Wisconsin's legislature has created an additional category of plaintiff who can recover under the state antitrust law but who cannot recover under federal law. The legislature has also eliminated the language applying the statute to illegal conduct in this state. The legislature added the ability for indirect or retail purchasers to pursue their damages under the antitrust chapter pursuant to 133.18. I find no evidence that the legislature intended to limit recovery for indirectly injured Wisconsin citizens to prohibited conspiracies occurring solely within the borders of Wisconsin. To the contrary, I find an emphatic attempt to promote competition and punish conduct such as been alleged in this case.

Carlson v. Abbott Labs., No. 94CV002608 (Milwaukee County Cir.Ct. Feb.27, 1995) (Tr. of Mot. Hr'g at 16).

[6] A recent Alabama Supreme Court case recounts this history, confirming that a decisive factor in most early state antitrust cases was the Supreme Court's prevailing "dual sovereignty" theory. This theory set forth distinct and mutually exclusive zones of jurisdiction for the states and the federal government. See generally Abbott Labs. v. Durrett, ___ Ala. ___, ___, ___ So.2d ___, 1998 WL 436062, *14-*17 (July 31, 1998); Lawrence H. Tribe, American Constitutional Law §§ 5-4, 307-08 (2d ed.1988) (noting the consistent dichotomy between interstate and intrastate commerce in Supreme Court jurisprudence prior to the New Deal).

[7] The Supreme Court has upheld the application of specific state antitrust statutes which clearly affect interstate commerce. See, e.g., California v. ARC America Corp., 490 U.S. 93, 109 S.Ct. 1661, 104 L.Ed.2d 86 (1989); Watson v. Buck, 313 U.S. 387, 61 S.Ct. 962, 85 L.Ed. 1416 (1941). See also Heath Consultants, Inc. v. Precision Instruments, Inc., 247 Neb. 267, 527 N.W.2d 596, 606-07 (Neb.1995) (citing state and federal cases concluding that the Constitution and federal law do not bar application of state antitrust statutes to interstate commerce).

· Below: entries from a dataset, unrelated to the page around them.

/-- R56, R145, R147, R150, R151, R153, R154, R158 and R290: what a boundary makes of its quantum, in a train without waits, laps or requests.
Its stores commit in R56's key order, so that of several to one byte the last remains: at the home, if the page passes its checks, or in
the cluster's view, where the byte becomes its team's own, and in the views of the team's cores. An atomic and a counter add act at the
home point of their scope, a release pushes its team's own bytes home, and an acquire refreshes the cluster's view of the footprints. Of any
number of them that act at the homes, the stores commit first, the atomics then in R56's key order, lane by lane, each seeing those before
it, and the counter adds last (R147, R153). That a counter add at a wide scope leaves its cluster's view as it was is the model's choice (log 52). -/
def Obligations.BoundaryCommits : Prop :=
  ∀ (tr : Nat) (s : State),
    let x := s.train tr
    let tk (team : Nat) : Nat := teamKey tr team
    let view (team ia : Nat) : Nat := (s.team (tk team)).core / 8 * 2 ^ 56 + ia
    let ok (ia : Nat) : Prop := s.pageOk x.owner (ia / 65536) = true
    let runs (t : State) : Prop := exec (.quantumBoundary tr) s = .next t ∧ t.grid.stores = [] ∧ t.grid.acts = [] ∧
      (t.train tr).qt = x.qt + 1 ∧ (t.train tr).boundary = true
    let one (a : Act) (w : ActWhat) : Prop := s.grid.stores = [] ∧ s.grid.acts = [a] ∧ a.train = tr ∧ a.team < 2 ^ 21 ∧ a.what = w
    let elsewhere (t : State) (ia n : Nat) : Prop := ∀ b, b < ia ∨ ia + n ≤ b → t.mem.home.byte b = s.mem.home.byte b
    s.boundaryDue tr = true → x.desc.twin = false → x.alignWho = [] → s.grid.cmds = [] → s.pod.hallOps = [] → s.fw.pre = [] →
    s.fw.queues = [] → s.mem.leases = [] → s.mem.laps = [] → (∀ g ∈ s.grid.groups, g.2.block = .none) →
    (∀ p ∈ s.grid.teams, p.2.saved = false) → x.trigs = [] → (∀ p, pePsn (s.page p) = false) → (∀ b ∈ s.grid.stores, b.bad = none) →
    Sp.get 0 s.fw.removals x.owner = 0 →
    (let cover (c : BufStore) (ia : Nat) : Prop := c.ia ≤ ia ∧ ia < c.ia + c.data.length
      let meets (c b : BufStore) : Prop := if b.level = 0 then c.level = 0 else c.level ≠ 0 ∧
        (view c.team 0 = view b.team 0 ∨ ∃ k ∈ (s.team (tk c.team)).cores, k ∈ (s.team (tk b.team)).cores)
      let last (b : BufStore) (ia : Nat) : Prop :=
        ∀ c ∈ s.grid.stores, c ≠ b → meets c b → cover c ia → lexLe b.key c.key = false
      s.grid.acts = [] → (∀ b ∈ s.grid.stores, b.train = tr ∧ b.team < 2 ^ 21 ∧ b.level < 3 ∧ b.ia + b.data.length ≤ 2 ^ 56) →
      ∃ t : State, runs t ∧
        (∀ b ∈ s.grid.stores, ∀ i, i < b.data.length → last b (b.ia + i) →
          let k := view b.team (b.ia + i)
          (b.level = 0 → ok (b.ia + i) → t.mem.home.byte (b.ia + i) = nth 0 b.data i) ∧
          (b.level ≠ 0 → t.mem.cview.byte k = nth 0 b.data i ∧ Sp.get 0 t.mem.own k = tk b.team + 1 ∧
            ∀ core ∈ (s.team (tk b.team)).cores, t.mem.pview.byte (core * 2 ^ 56 + b.ia + i) = nth 0 b.data i)) ∧
        (∀ a, (∀ b ∈ s.grid.stores, b.level = 0 → ¬ cover b a) ∨ ¬ ok a → t.mem.home.byte a = s.mem.home.byte a) ∧
        (∀ k a, a < 2 ^ 56 → (∀ b ∈ s.grid.stores, b.level ≠ 0 → view b.team 0 = k * 2 ^ 56 → ¬ cover b a) →
          t.mem.cview.byte (k * 2 ^ 56 + a) = s.mem.cview.byte (k * 2 ^ 56 + a) ∧
          Sp.get 0 t.mem.own (k * 2 ^ 56 + a) = Sp.get 0 s.mem.own (k * 2 ^ 56 + a))) ∧
    (∀ (st : List BufStore) (lanes : List (Act × Nat × Nat × Nat × Nat)) (counts : List (Act × Nat × Nat)),
      let put (f : Nat → Byte) (a : Nat) (bs : List Byte) (k : Nat) : Byte := if a ≤ k ∧ k < a + bs.length then nth 0 bs (k - a) else f k
      let word (f : Nat → Byte) (a n : Nat) : Nat := leNat ((List.range n).map fun i => f (a + i))
      let size (a : Act) : Nat := match a.what with
        | .atomic _ true _ _ _ _ => 8
        | _ => 4
      let opOf (a : Act) : Nat := match a.what with
        | .atomic op _ _ _ _ _ => op
        | _ => 0
      let at_ (y : Act × Nat × Nat × Nat × Nat) : Nat := y.2.2.1 % 2 ^ 56
      let atom (f : Nat → Byte) (y : Act × Nat × Nat × Nat × Nat) : Nat → Byte := put f (at_ y) (leBytes (size y.1)
        (atomicNew (opOf y.1) (8 * size y.1) (word f (at_ y) (size y.1)) y.2.2.2.1 y.2.2.2.2))
      let counted (f : Nat → Byte) (y : Act × Nat × Nat) : Nat → Byte :=
        put f (y.2.1 % 2 ^ 56) (leBytes 8 ((word f (y.2.1 % 2 ^ 56) 8 + y.2.2) % 2 ^ 64))
      let stored : Nat → Byte := st.foldl (fun f b => put f b.ia b.data) s.mem.home.byte
      let laneKey (y : Act × Nat × Nat × Nat × Nat) : List Nat := [y.1.team, y.1.group, y.2.1, y.1.ord]
      let countKey (y : Act × Nat × Nat) : List Nat := [y.1.team, y.1.group, y.1.ord]
      let landing (a : Act) (due d : Nat) (vs : List (Nat × W32)) : Pend := { train := tr, due := due, key := a.key, what := .vec d vs }
      let homed (p scope : Nat) : Prop := p / 2 ^ 56 = 0 ∨ 4 ≤ scope
      s.mem.own = [] → (∀ b ∈ s.grid.stores, b.train = tr ∧ b.team < 2 ^ 21 ∧ b.level = 0 ∧ b.ia + b.data.length ≤ 2 ^ 56) →
      s.grid.acts.Pairwise (fun a b => a.ord ≠ b.ord) →
      (∀ a ∈ s.grid.acts, a.train = tr ∧ a.team < 2 ^ 21 ∧ (s.team (tk a.team)).train = tr ∧ (s.group a.key).train = tr ∧ match a.what with
        | .atomic _ _ scope ls _ _ => ∀ l ∈ ls, l.2.1 % 2 ^ 56 % size a = 0 ∧ homed l.2.1 scope
        | .count scope p _ err => err = none ∧ p % 2 ^ 56 % 8 = 0 ∧ homed p scope
        | .fence _ _ _ => True
        | _ => False) →
      st.Perm s.grid.stores → st.Pairwise (fun a b => lexLe b.key a.key = false) →
      lanes.Perm (s.grid.acts.flatMap fun a => match a.what with
        | .atomic _ _ _ ls _ _ => ls.map (a, ·)
        | _ => []) → lanes.Pairwise (fun a b => lexLe (laneKey b) (laneKey a) = false) →
      counts.Perm (s.grid.acts.flatMap fun a => match a.what with
        | .count _ p n _ => [(a, p, n)]
        | _ => []) → counts.Pairwise (fun a b => lexLe (countKey b) (countKey a) = false) →
      ∃ t : State, runs t ∧
        (∀ k, ok k → t.mem.home.byte k = counts.foldl counted (lanes.foldl atom stored) k) ∧
        (∀ k, ¬ ok k → t.mem.home.byte k = s.mem.home.byte k) ∧
        ∀ a op q scope ls d lat, a ∈ s.grid.acts → a.what = .atomic op q scope ls (some d) lat → ∃ lo hi : List (Nat × W32),
          landing a (x.clk + lat) d lo ∈ t.grid.pend ∧ (q = true → landing a (x.clk + lat) (d + 1) hi ∈ t.grid.pend) ∧
          ∀ i y, lanes[i]? = some y → y.1 = a → ok (at_ y) →
            let old := word ((lanes.take i).foldl atom stored) (at_ y) (size a)
            (y.2.1, BitVec.ofNat 32 old) ∈ lo ∧ (q = true → (y.2.1, BitVec.ofNat 32 (old / 2 ^ 32)) ∈ hi)) ∧
    (∀ a op q scope lane p c0 c1 dst lat, one a (.atomic op q scope [(lane, p, c0, c1)] dst lat) →
      let n := if q then 8 else 4
      let ia := p % 2 ^ 56
      let k := view a.team ia
      let new (old : Nat) : List Byte := leBytes n (atomicNew op (8 * n) old c0 c1)
      let landing (d v : Nat) : Pend :=
        { train := tr, due := x.clk + lat, key := a.key, what := .vec d [(lane, BitVec.ofNat 32 v)] }
      let lands (t : State) (old : Nat) : Prop := runs t ∧ (dst = none → t.grid.pend = s.grid.pend) ∧ ∀ d, dst = some d →
        t.grid.pend = s.grid.pend ++ landing d old :: if q then [landing (d + 1) (old / 2 ^ 32)] else []
      ia % n = 0 → (s.team (tk a.team)).train = tr → (s.group a.key).train = tr →
      (scope < 4 → p / 2 ^ 56 ≠ 0 → ∃ t : State, lands t (Memory.nat s.mem.cview k n) ∧ t.mem.home = s.mem.home ∧
        Memory.bytes t.mem.cview k n = new (Memory.nat s.mem.cview k n) ∧ ∀ i, i < n → Sp.get 0 t.mem.own (k + i) = tk a.team + 1) ∧
      (ok ia → p / 2 ^ 56 = 0 ∨ (4 ≤ scope ∧ s.mem.own = []) → ∃ t : State, lands t (Memory.nat s.mem.home ia n) ∧
        Memory.bytes t.mem.home ia n = new (Memory.nat s.mem.home ia n) ∧ elsewhere t ia n ∧
        (p / 2 ^ 56 = 0 → t.mem.cview = s.mem.cview) ∧
        (p / 2 ^ 56 ≠ 0 → Memory.bytes t.mem.cview k n = new (Memory.nat s.mem.home ia n)))) ∧
    (∀ a rel acq scope, one a (.fence rel acq scope) → (s.team (tk a.team)).live = true → (s.team (tk a.team)).twin = false →
      (s.team (tk a.team)).train = tr → Sp.Wf 0 s.mem.own → Memory.wf s.mem.home → Memory.wf s.mem.cview →
      let pushed (ia : Nat) : Prop := rel = true ∧ 4 ≤ scope ∧ Sp.get 0 s.mem.own (view a.team ia) = tk a.team + 1 ∧
        (scope = 6 ∨ pkgOf ia = s.pkg)
      ∃ t : State, runs t ∧
        (∀ ia, ia < 2 ^ 56 →
          (pushed ia → Sp.get 0 t.mem.own (view a.team ia) = 0 ∧
            (ok ia → t.mem.home.byte ia = s.mem.cview.byte (view a.team ia))) ∧
          (¬ pushed ia → Sp.get 0 t.mem.own (view a.team ia) = Sp.get 0 s.mem.own (view a.team ia)) ∧
          (¬ pushed ia ∨ ¬ ok ia → t.mem.home.byte ia = s.mem.home.byte ia)) ∧
        (acq = true → t.grid.acquires = s.grid.acquires ++ [{
          train := tr, key := a.key, due := x.clk + (if scope < 4 then 96 else nth 4096 [320, 640] (scope - 4)), core := a.core }]) ∧
        (acq = true → rel = false → 4 ≤ scope → ∀ r ∈ x.desc.ranges (List.range x.desc.grid), ∀ i, i < r.2 → r.1 + i < 2 ^ 56 →
          let k := a.core / 8 * 2 ^ 56 + r.1 + i
          ok (r.1 + i) → Sp.get 0 s.mem.own k = 0 → t.mem.cview.byte k = s.mem.home.byte (r.1 + i)) ∧
        (acq = false → t.grid.acquires = s.grid.acquires ∧ t.mem.cview = s.mem.cview)) ∧
    (∀ a scope p n, one a (.count scope p n none) →
      let ia := p % 2 ^ 56
      let k := view a.team ia
      ia % 8 = 0 → (s.team (tk a.team)).train = tr →
      (scope < 4 → p / 2 ^ 56 ≠ 0 → ∃ t : State, runs t ∧ t.mem.home = s.mem.home ∧
        Memory.nat t.mem.cview k 8 = (Memory.nat s.mem.cview k 8 + n) % 2 ^ 64 ∧ ∀ i, i < 8 → Sp.get 0 t.mem.own (k + i) = tk a.team + 1) ∧
      (ok ia → (scope < 4 ∧ p / 2 ^ 56 = 0) ∨ (4 ≤ scope ∧ s.mem.own = []) → ∃ t : State, runs t ∧ elsewhere t ia 8 ∧
        t.mem.cview = s.mem.cview ∧ Memory.nat t.mem.home ia 8 = (Memory.nat s.mem.home ia 8 + n) % 2 ^ 64))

[8] In various guises, a handful of courts in other states have considered the scope of their own state antitrust law with respect to interstate trade. Many, but not all, have adopted what amounts to an effects-based standard. See, e.g., Abbott Labs. v. Durrett, ___ So.2d ___ 1998 WL 436062 (Ala. July 31, 1998) (limiting field of operation to purely intrastate transactions); Heath Consultants, Inc. v. Precision Instruments, Inc., 247 Neb. 267, 527 N.W.2d 596, 606-07 (Neb.1995) (extensively quoting Allied Chemical, 9 Wis.2d 290, 101 N.W.2d 133); C. Bennett Bldg. Supplies Inc. v. Jenn Air Corp., 759 S.W.2d 883, 889 (Mo.Ct.App.1988); International Television Prods. Ltd. v. Twentieth Century-Fox Television Div., 622 F.Supp. 1532, 1540 (S.D.N.Y.1985); Lynch Display Corp. v. National Souvenir Ctr. Inc., 640 S.W.2d 837, 840 (Tenn.Ct.App.1982) (using "predominance" standard but rejecting doctrine of mutual exclusivity); R.E. Spriggs Co. v. Adolph Coors Co., 37 Cal.App.3d 653, 112 Cal.Rptr. 585, 593 (Cal.Ct.App.1974) (relying on "factual nexus" within state); Commonwealth v. McHugh, 326 Mass. 249, 93 N.E.2d 751 (Mass. 1950).